A note on OpenGL ES 2.0 shaders and floating point

Howdy,

Came across something interesting today that might catch out other newbies like myself, and thought I’d post it here:

After playing with LWJGL, OpenGL and GLSL, I’ve got into the habit of slapping an ‘f’ on the end of every floating point number, including in my vert and frag shaders (i.e. 0.8f, 3f etc.). This doesn’t appear to be a problem with normal OpenGL.

However today I started toying with OpenGL ES 2.0 shaders on Android, and couldn’t get my shaders to compile. After pulling my hair out and trying everything, I eventually discovered that it was the f’s on the end of my floats. I also found that floats must be explicitly defined with a decimal point, or once again the shaders won’t compile (i.e. 1 must be written as 1.0).

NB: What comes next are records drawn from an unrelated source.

/-- Without the EJECT hint, or on an Eddy core, a branch has its effect alone (R345). -/
theorem branch_of_no_hint (h : m.sub ≠ 5 ∨ c.t.place ≠ .home) (taken : Bool) (target : VAddr) :
    s.branch c m taken target = s.branched c m taken target := by
  by_cases hsub : m.sub = 5
  · have hplace : c.t.place ≠ .home := h.resolve_left (not_not_intro hsub)
    exact (if_pos hsub).trans (if_neg hplace)
  · exact if_neg hsub

/-- With the hint at home the member votes, and the last one decides (R132). -/
theorem branch_of_hint (hsub : m.sub = 5) (hplace : c.t.place = .home) (taken : Bool) (target : VAddr) :
    s.branch c m taken target =
      let u := (s.branched c m taken target).voted c.t.id taken
      if u.issuing.members.length ≤ 1 then u.decideEject c else u := by
  refine (if_pos hsub).trans ((if_pos hplace).trans ?_)
  cases taken <;> rfl

/-- An instruction that branches with the hint at home comes to what R132 and R343 let its vote come to. -/
theorem ejectOutcome_of_branch (hsub : m.sub = 5) (hplace : c.t.place = .home) {taken : Bool} {target : VAddr}
    {r : Host.Outcome State Fault Refusal} (hr : r = .next (s.branch c m taken target)) :
    ejectOutcome ((s.branched c m taken target).voted c.t.id taken) c r := by
  rw [hr, branch_of_hint hsub hplace]
  exact ejectOutcome_of_last _ c

/-- BRA (R131). -/
theorem exec_bra (hc : s.cur? = some c) (p : Pred) (n : Bool) (k : BitVec 19) :
    exec (.bra m p n k) s = .next (s.branch c m (s.pred c.t p != n) (relTarget c.t m k)) :=
  run_cur hc _

/-- The compare-and-branch forms, each with its condition on the values of its registers (R131). -/
def compareForms (m : Mods) (a b : Reg) (o : BitVec 9) (x y : Word) : List (Instr × Bool) :=
  [(.beq m a b o, x == y), (.bne m a b o, x != y), (.blt m a b o, x.slt y), (.bge m a b o, y.sle x),
    (.bltu m a b o, x.ult y), (.bgeu m a b o, y.ule x)]

/-- A compare-and-branch whose registers pass their checks branches by its condition. -/
theorem compareBranch_ready {a b : Reg} (h : s.Ready' c [one a, one b]) (o : BitVec 9) (f : Word → Word → Bool) :
    s.compareBranch m a b o f = .next (s.branch c m (f (s.reg32 c.t a) (s.reg32 c.t b)) (relTarget c.t m o)) := by
  have hpass : c.passes [one a, one b] [one a, one b] = true := by simp [Ctx.passes, h.range, h.clean]
  exact (run_cur h.cur _).trans (congrArg _ (if_pos hpass))

/-- Every compare-and-branch form is a branch by its condition. -/
theorem exec_compareForms {a b : Reg} (h : s.Ready' c [one a, one b]) (o : BitVec 9) {i : Instr} {holds : Bool}
    (hi : (i, holds) ∈ compareForms m a b o (s.reg32 c.t a) (s.reg32 c.t b)) :
    exec i s = .next (s.branch c m holds (relTarget c.t m o)) := by
  simp only [compareForms, BitVec.sle_eq_not_slt, BitVec.ule_eq_not_ult, List.mem_cons, Prod.mk.injEq, List.not_mem_nil,
    or_false] at hi
  obtain ⟨rfl, rfl⟩ | ⟨rfl, rfl⟩ | ⟨rfl, rfl⟩ | ⟨rfl, rfl⟩ | ⟨rfl, rfl⟩ | ⟨rfl, rfl⟩ := hi
  · exact compareBranch_ready h o (· == ·)
  · exact compareBranch_ready h o (· != ·)
  · exact compareBranch_ready h o BitVec.slt
  · exact compareBranch_ready h o fun x y => !x.slt y
  · exact compareBranch_ready h o BitVec.ult
  · exact compareBranch_ready h o fun x y => !x.ult y

end

/-! ## Calls, jumps and returns -/

/-- The header after the clause lies past its header and its words (R48). -/
theorem nextHeader_eq (t : Thread) : t.nextHeader = t.cb + BitVec.ofNat 56 (4 * ((t.hdr.extractLsb' 9 3).toNat + 2)) := by
  rw [Thread.nextHeader, hdrLen_eq]

/-- A jump clears the low bits of its target by itself. -/
theorem jump_and_not_three (t : Thread) (a : VAddr) : t.jump (a &&& ~~~3) = t.jump a := by
  unfold Thread.jump
  rw [BitVec.and_assoc, show (~~~3 : VAddr) &&& ~~~3#56 = ~~~3#56 by decide]

section
variable {s : State} {c : Ctx} {m : Mods} {p : Pred} {n : Bool}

So there ya have it. I’m sure it’s in a reference or a tutorial somewhere, but I’ve yet to pay attention and notice it.

Cheers,
nerb.

The default version of GLSL (version 110) doesn’t support implicit float casting. You need to specify #version 120 at the top of your shaders for cross-platform code. Annoyingly, some drivers will just allow implicit floats regardless.

The default GLSL ES version (100) also doesn’t support implicit floats. I’m fairly sure the new ES version (300) supports them.

I should actually look into ES shader versions a bit more; I’m currently not using any version identifier in my code. I think I’ll stick with using the lowest common denominator, and make sure I define floats carefully; at least when using ES.

Anyway, cheers davedes. You seem to have a habit of coming up with the goods in OpenGL posts.